There will be mass layoffs, a recession, enterprise spending cuts, and possibly far worse.

That means while the thematic has thrust forward, it will take time for the dollars to flow forward as well.

PagerDuty freely admits that some enterprise customers are pausing on previously agreed upon expansion deals, small businesses are under strain, and there is uncertainty whether sales cycles will lengthen.

As usual, Statista does a fantastic job of expressing these words in a chart.

The trend was obvious, and it will return to obvious, but for 2020, yeah, things will be bad.

Further, to assume 2021 will be “good,” is, well, a guess, not a matter of fact.

Then we wrote “It won’t be a smooth ride for PagerDuty [], but we think the ride will be worth it in 3-5 years.”

It is with that perspective that we move forward.

In the earnings release in the prior quarter we were unimpressed with earnings with regard to a tailwind from the digital transformation (DX), but were impressed with reality given the economic devastation that the United States is facing.

The two world’s syndrome struck PagerDuty stock hard.

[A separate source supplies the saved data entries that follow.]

/-- What a SCHED or ZONE source will carry at tick `t`, predicted at `base` (R325). -/
def Dev.schedFuture (d : Dev) (h base t : Nat) : Int :=
  if classOf h = clsZONE then
    (if (d.zoneBlock (indexOf h)).isEmpty then 0 else (d.zoneFuture (indexOf h) base t : Int) * 65536)
  else
    let bs := d.block (handle clsSCHED (indexOf h))
    if bs.isEmpty then 0
    else if d.civilValid then progValue bs (d.sched.localAt t)
    else signedOf 32 (leAt bs 4 4)

/-- Whether NODE `n` of the committed model is flagged PREDICT (R241, R252). -/
def Dev.nodePredicts (d : Dev) (n : Nat) : Bool := d.isSet Reg.PAT_STAT.MODEL_VALID 0 && d.pat.shape.slots.contains n

/-- The checks of a zone block (R332): 0, 5 for BAD_OBJECT, 6 for BAD_PARAM. -/
def Dev.zoneCheck (d : Dev) (bs : List Nat) : Nat :=
  let hs := (List.range 5).map fun j => leAt bs (4 * j) 4
  let p := hs.getD 0 0
  let node := leAt bs 24 4
  if bs.getD 23 0 != 1 || 3 < bs.getD 21 0 || 3 < bs.getD 22 0 || !zeroAt bs 30 2 || !zeroAt bs 52 12
      || leAt bs 28 2 = 0 || 1440 < leAt bs 28 2 then 6
  else if (hs ++ [node]).any (fun h => d.badHandle h) then 5
  else if !isNull p && classOf p != clsSCHED then 5
  else if isNull node then (if bitAt (bs.getD 21 0) 0 then 6 else 0)
  else if classOf node != clsNODE then 5
  else if d.nodePredicts (indexOf node) then 0 else 6

/-! ### Evaluation (R314 to R328) -/

/-- Programs and zones counted (R334). -/
def Dev.showSched (d : Dev) : Dev :=
  let z := d.zonesSet.length
  (((d.put Reg.SCHED_STAT.PROGRAMS 0 d.progsSet.length).put Reg.SCHED_STAT.ZONES 0 z).put Reg.SCHED_STAT.ZONES_FULL 0
    (if z = 128 then 1 else 0))

/-- The override of a zone set or released, and kept as retained state (R326). -/
def Dev.setOverride (d : Dev) (z : Nat) (o : Option (Nat × Nat)) (expired : Bool) : Dev :=
  (d.setZone z { d.zone z with override := o, expired := expired }).setBlock (keyExtra (handle clsZONE z))
    (match o with
      | some (l, e) => 1 :: l :: leBytes 8 e
      | none => [])

/-- One waiting operation takes effect at an evaluation (R314 step 1, R331). -/
def Dev.schedOp (d : Dev) (o : SchedOp) : Dev :=
  let i := indexOf o.obj
  if o.kind = 1 then
    let d1 := d.setBlock (handle clsSCHED i) o.block
    let d2 := if o.block.isEmpty
      then (d1.put Reg.SCHED_VAL.VALUE i (mkWord 0 0 d.tick).bits).produce (d.name clsSCHED i) 0 (mkWord 0 0 d.tick)
      else d1
    d2.done o.id (d.tick % 2 ^ 32)
  else if o.kind = 2 then
    let d1 := d.setBlock (handle clsZONE i) o.block
    if o.block.isEmpty then
      let w := mkWord 0 0 d.tick
      let shown := [Reg.ZONE_STAT.LEVEL, Reg.ZONE_STAT.OCCUPIED, Reg.ZONE_STAT.OVERRIDE, Reg.ZONE_STAT.OPT_ACTIVE, Reg.ZONE_STAT.NOSCHED_USED].foldl
        (fun (y : Dev) f => y.put f i 0) ((d1.setOverride i none false).setZone i ZoneSt.init)
      (((shown.put Reg.ZONE_VAL.VALUE i w.bits).produce (d.name clsZONE i) 0
        w).produce (d.name clsZONE i) 1 w).done o.id (d.tick % 2 ^ 32)
    else (d1.setZone i { d.zone i with opt := false, pred := none }).done o.id (d.tick % 2 ^ 32)
  else if (d.zoneBlock i).isEmpty then d.fail o.id .badParam
  else if o.on then
    d.setOverride i (some (o.level, if o.minutes = 0 then 0 else d.tick + o.minutes * tickMinute)) false
  else if (d.zone i).override.isSome then d.setOverride i none false
  else d

/-- An override whose expiry tick has come ends (R326). -/
def Dev.expireOverride (d : Dev) (z : Nat) : Dev :=
  match (d.zone z).override with
  | some (_, e) => if e != 0 && e ≤ d.tick then d.setOverride z none true else d
  | none => d

/-- Schedule time advanced to this tick, with SCHED_STAT.HELD and its event (R315, R333). -/
def Dev.schedTime (d : Dev) : Dev :=
  if !d.civilValid then d
  else
    let x := d.sched
    let loc := x.localAt d.tick
    let last := x.last.getD loc
    let held := loc < last
    let was := d.isSet Reg.SCHED_STAT.HELD 0
    let jump := match x.seen with
      | some (l, t) => (l + (d.tick - t) - loc) / tickSecond
      | none => 0
    let j := if held && !was then jump else x.jump
    let d1 := { d with sched := { x with last := some (max last loc), seen := some (loc, d.tick), jump := j } }
    if held == was then d1
    else (d1.putBit Reg.SCHED_STAT.HELD 0 held).raise 0x0704 d.nullName ([if held then 1 else 0, 0, 0, 0] ++ leBytes 4 j)

/-- One program evaluated and its value word published (R314, R316, R319). -/
def Dev.evalProg (d : Dev) (p : Nat) : Dev :=
  let bs := d.block (handle clsSCHED p)
  let w := if d.civilValid then mkWord (progValue bs (d.sched.last.getD 0)) stVALID d.tick
    else mkWord (signedOf 32 (leAt bs 4 4)) 0 d.tick
  (d.put Reg.SCHED_VAL.VALUE p w.bits).produce (d.name clsSCHED p) 0 w

/-- The presence sources of a zone block, each with its number 0 to 3. -/
def presenceOf (bs : List Nat) : List (Nat × Nat) :=
  ((List.range 4).map fun j => (j, leAt bs (4 + 4 * j) 4)).filter fun p => !isNull p.2

/-- Whether a presence source is in fault: VALID clear or FAULT set, or no word yet (R322). -/
def Dev.presenceFault (d : Dev) (h : Nat) : Bool :=
  match d.value? (d.devNum * 2 ^ 20 + h) 0 with
  | none => true
  | some w => !w.has stVALID || w.has stFAULT

/-- Whether a presence source counts as present (R322). -/
def Dev.isPresent (d : Dev) (h : Nat) : Bool :=
  d.presenceFault h || (match d.value? (d.devNum * 2 ^ 20 + h) 0 with
    | some w => decide (32768 ≤ w.val)
    | none => true)

/-- The hold-off of an unoccupied zone has run (R322). -/
def Dev.presenceExpire (d : Dev) (z : Nat) : Dev :=
  let y := d.zone z
  match y.absentAt with
  | some t =>
    if t + (d.zoneBlock z).getD 20 0 * tickMinute ≤ d.tick then d.setZone z { y with occupied := false, absentAt := none } else d
  | none => d

/-- Presence of one zone (R322). -/
def Dev.evalPresence (d : Dev) (z : Nat) : Dev :=
  let bs := d.zoneBlock z
  let y := d.zone z
  let src := presenceOf bs
  let mask := src.foldl (fun (m : Nat) p => if d.presenceFault p.2 then m + 2 ^ p.1 else m) 0
  let dr := src.foldl (fun (x : Dev) p => x.touchValue (x.devNum * 2 ^ 20 + p.2) 0 readerCore) d
  let changed := (List.range 4).filter fun j => mask.testBit j != y.faulted.testBit j
  let present := src.isEmpty || src.any fun p => d.isPresent p.2
  let d1 := if present then dr.setZone z { y with occupied := true, absentAt := none, faulted := mask }
    else if y.occupied && y.absentAt.isNone then dr.setZone z { y with absentAt := some d.tick, faulted := mask }
    else dr.setZone z { y with faulted := mask }
  (changed.foldl (fun (x : Dev) j =>
    x.raiseLimited 0x0703 (x.name clsZONE z) x.tick (mask + 1) [if mask.testBit j then 1 else 0, j + 1]) d1).presenceExpire z

/-- The start of the latest completed step of the pattern engine. -/
def Dev.lastStep (d : Dev) : Option Nat := d.pat.lastDone

/-- Optimum start of one zone (R327, R328). -/
def Dev.evalOpt (d : Dev) (z : Nat) : Dev :=
  let bs := d.zoneBlock z
  let y := d.zone z
  if !bitAt (bs.getD 21 0) 0 then d.setZone z { y with opt := false }
  else match d.tOcc bs d.tick with
    | none => d.setZone z { y with opt := false }
    | some o =>
      if y.opt then d
      else
        -- the prediction of the latest step may still be under way
        let lacks := if d.pat.predicting.isSome then none else some 0xFE
        let code := match y.pred with
          | some (s, p, ha) =>
            if d.lastStep != some s then lacks
            else match ha with
              | none => some 0xFF
              | some h => if o ≤ s + h * p + p then some h else none
          | none => lacks
        match code with
        | none => d
        | some c => (d.setZone z { y with opt := true }).raise 0x0702 (d.name clsZONE z) ([c, 0, 0, 0] ++ leBytes 8 o)

/-- The level of one zone, its value words and its event (R323, R324, R333); ZONE_STAT still shows the evaluation before. -/
def Dev.evalLevel (d : Dev) (z : Nat) : Dev :=
  let bs := d.zoneBlock z
  let y := d.zone z
  let noProg := (d.zoneProg bs).isNone
  let s := d.zoneS bs (d.sched.last.getD 0)
  let l := zoneLevel (y.override.map (·.1)) y.opt s y.occupied
  let cause :=
    if y.override.isSome then 3
    else if y.expired then 4
    else if y.opt then 5
    else if noProg then 6
    else if y.occupied != d.isSet Reg.ZONE_STAT.OCCUPIED z then 2
    else if d.get Reg.ZONE_STAT.OVERRIDE z = 1 then 3
    else 1
  let applies := noProg && y.override.isNone && !y.opt
  let st := stVALID + (if applies && !isNull (leAt bs 0 4) then stSTALE else 0) + (if y.override.isSome then stFORCED else 0)
  let w := mkWord (l * 65536) st d.tick
  let sp := mkWord (signedOf 32 (leAt bs (32 + 4 * l) 4)) st d.tick
  let bit := fun (b : Bool) => if b then 1 else 0
  let d1 := (((((d.setZone z { y with level := l, expired := false }).put Reg.ZONE_STAT.LEVEL z l).put Reg.ZONE_STAT.OCCUPIED z
    (bit y.occupied)).put Reg.ZONE_STAT.OVERRIDE z (bit y.override.isSome)).put Reg.ZONE_STAT.OPT_ACTIVE z (bit y.opt)).put
      Reg.ZONE_STAT.NOSCHED_USED z (bit applies)
  let d2 := (((d1.put Reg.ZONE_VAL.VALUE z w.bits).produce (d.name clsZONE z) 0 w).produce (d.name clsZONE z) 1 sp)
  if l = y.level then d2
  else (d2.put Reg.ZONE_STAT.CAUSE z cause).raise 0x0701 (d.name clsZONE z) [l, y.level, cause]

/-- A ZONE_OVERRIDE completes at its evaluation with the level in force (R330). -/
def Dev.endOverride (d : Dev) (o : SchedOp) : Dev :=
  if o.kind = 3 then d.done o.id (d.zone (indexOf o.obj)).level else d

/-- One evaluation (R314). -/
def Dev.schedEvaluate (d : Dev) : Dev :=
  let seen := fun (o : SchedOp) => o.checked && decide (o.at_ < d.tick)
  let now := d.sched.ops.filter seen
  let d0 := { d with sched := { d.sched with ops := d.sched.ops.filter (fun o => !seen o), evalAt := some d.tick } }
  let d1 := (now.foldl (fun (x : Dev) o => x.schedOp o) d0).showSched
  let zs := d1.zonesSet
  let d2 := (zs.foldl (fun (x : Dev) z => x.expireOverride z) d1).schedTime
  let d3 := d2.progsSet.foldl (fun (x : Dev) p => x.evalProg p) d2
  let d4 := zs.foldl (fun (x : Dev) z => x.evalPresence z) d3
  let d5 := zs.foldl (fun (x : Dev) z => x.evalOpt z) d4
  let d6 := zs.foldl (fun (x : Dev) z => x.evalLevel z) d5
  now.foldl (fun (x : Dev) o => x.endOverride o) d6

/-- R314: the one evaluation at a tick boundary whose count is a multiple of 1,000, paused in a warning and in freeze (R316). -/
def execSchedEvaluation (s : State) : Host.Outcome State Fault Refusal :=
  s.onDev fun d => if d.controlling && d.tick % 1000 == 0 && d.sched.evalAt != some d.tick then d.schedEvaluate else d

/-- R326. -/
def execOverrideExpiry (z : Nat) (s : State) : Host.Outcome State Fault Refusal :=
  s.onDev fun d => if d.live && z < 128 then d.expireOverride z else d

/-- R322. -/
def execPresenceHoldoffExpiry (z : Nat) (s : State) : Host.Outcome State Fault Refusal :=
  s.onDev fun d => if d.controlling && z < 128 then d.presenceExpire z else d

/-! ### Descriptors (R91, R92, R329 to R331) -/

/-- A block, override or removal that waits for an evaluation. -/
def Dev.addSched (d : Dev) (o : SchedOp) : Dev := { d with sched := { d.sched with ops := d.sched.ops ++ [o] } }

/-- R331: SCHED_SET and ZONE_SET; a removal has no block to check. -/
def bodySchedSet (kind cls id : Nat) (x : Desc) (d : Dev) : Dev :=
  let h := x.u32 16
  let w := x.u32 20
  if isNull h || !d.isHandle cls h then d.fail id .badObject
  else
    d.addSched { id := id, kind := kind, obj := h, block := [], checked := w == 0xFFFFFFFF, level := 0, on := false, minutes := 0
                 at_ := d.tick }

This quarter we get a fresher bit of data and we maintain our bullish view while also maintaining a cautions tone.

The company has, thus far, been able to survive COVID-19, turn cash flow positive, increase its dollar based net expansion rate, and maintain exceedingly high growth with large enterprises.

These are very good numbers — these are very good descriptions.

First the numbers, then the perspective.

Revenue: $54 million (up 25.8% year-over-year) vs analyst estimates of $52.68 million
This is a small beat.

* Dollar-based net retention improved from 116% in the previous quarter to 119%, which means that customers (of a certain size) from last year are paying 19% more this year.

EPS: -$0.09 versus analyst estimates of -$0.10
This is a small beat.

Full Year Revenue Guidance: $211.5 million (at the midpoint) versus analyst estimates of $208.41 million.
This is a small beat.

Full Year EPS Guidance: -$0.295 vs analyst estimates of -$0.29.
This is essentially in line.

This slight miss reflects the impact of the company’s recently completed acquisition of Rundeck, which provides IT automation software.

— Commentary

* A noteworthy piece of data we received was that “Customers with annual recurring revenue over $500,000, up 40% year-over-year.”

* Another good metric was cash flow: Net cash provided by operations was $4.8 million, or 9.0% of revenue, compared to $3.4 million, or 8.0% of revenue, in the third quarter of fiscal 2020.

* Free cash flow was $4.5 million, or 8.4% of revenue, compared to $2.3 million, or 5.3% of revenue, in the third quarter of fiscal 2020.

* PagerDuty saw approximately a third of its enterprise and mid-market customers expand within the quarter.

* The CEO noted that: “The reception to new products launched in September exceeded our expectations, especially their response to our expanded automation and auto remediation capabilities with the acquisition of Rundeck which we closed in October.”

The company has, thus far, been able to survive COVID-19, turn cash flow positive, increase its dollar based net expansion rate, and maintain exceedingly high growth with large enterprises.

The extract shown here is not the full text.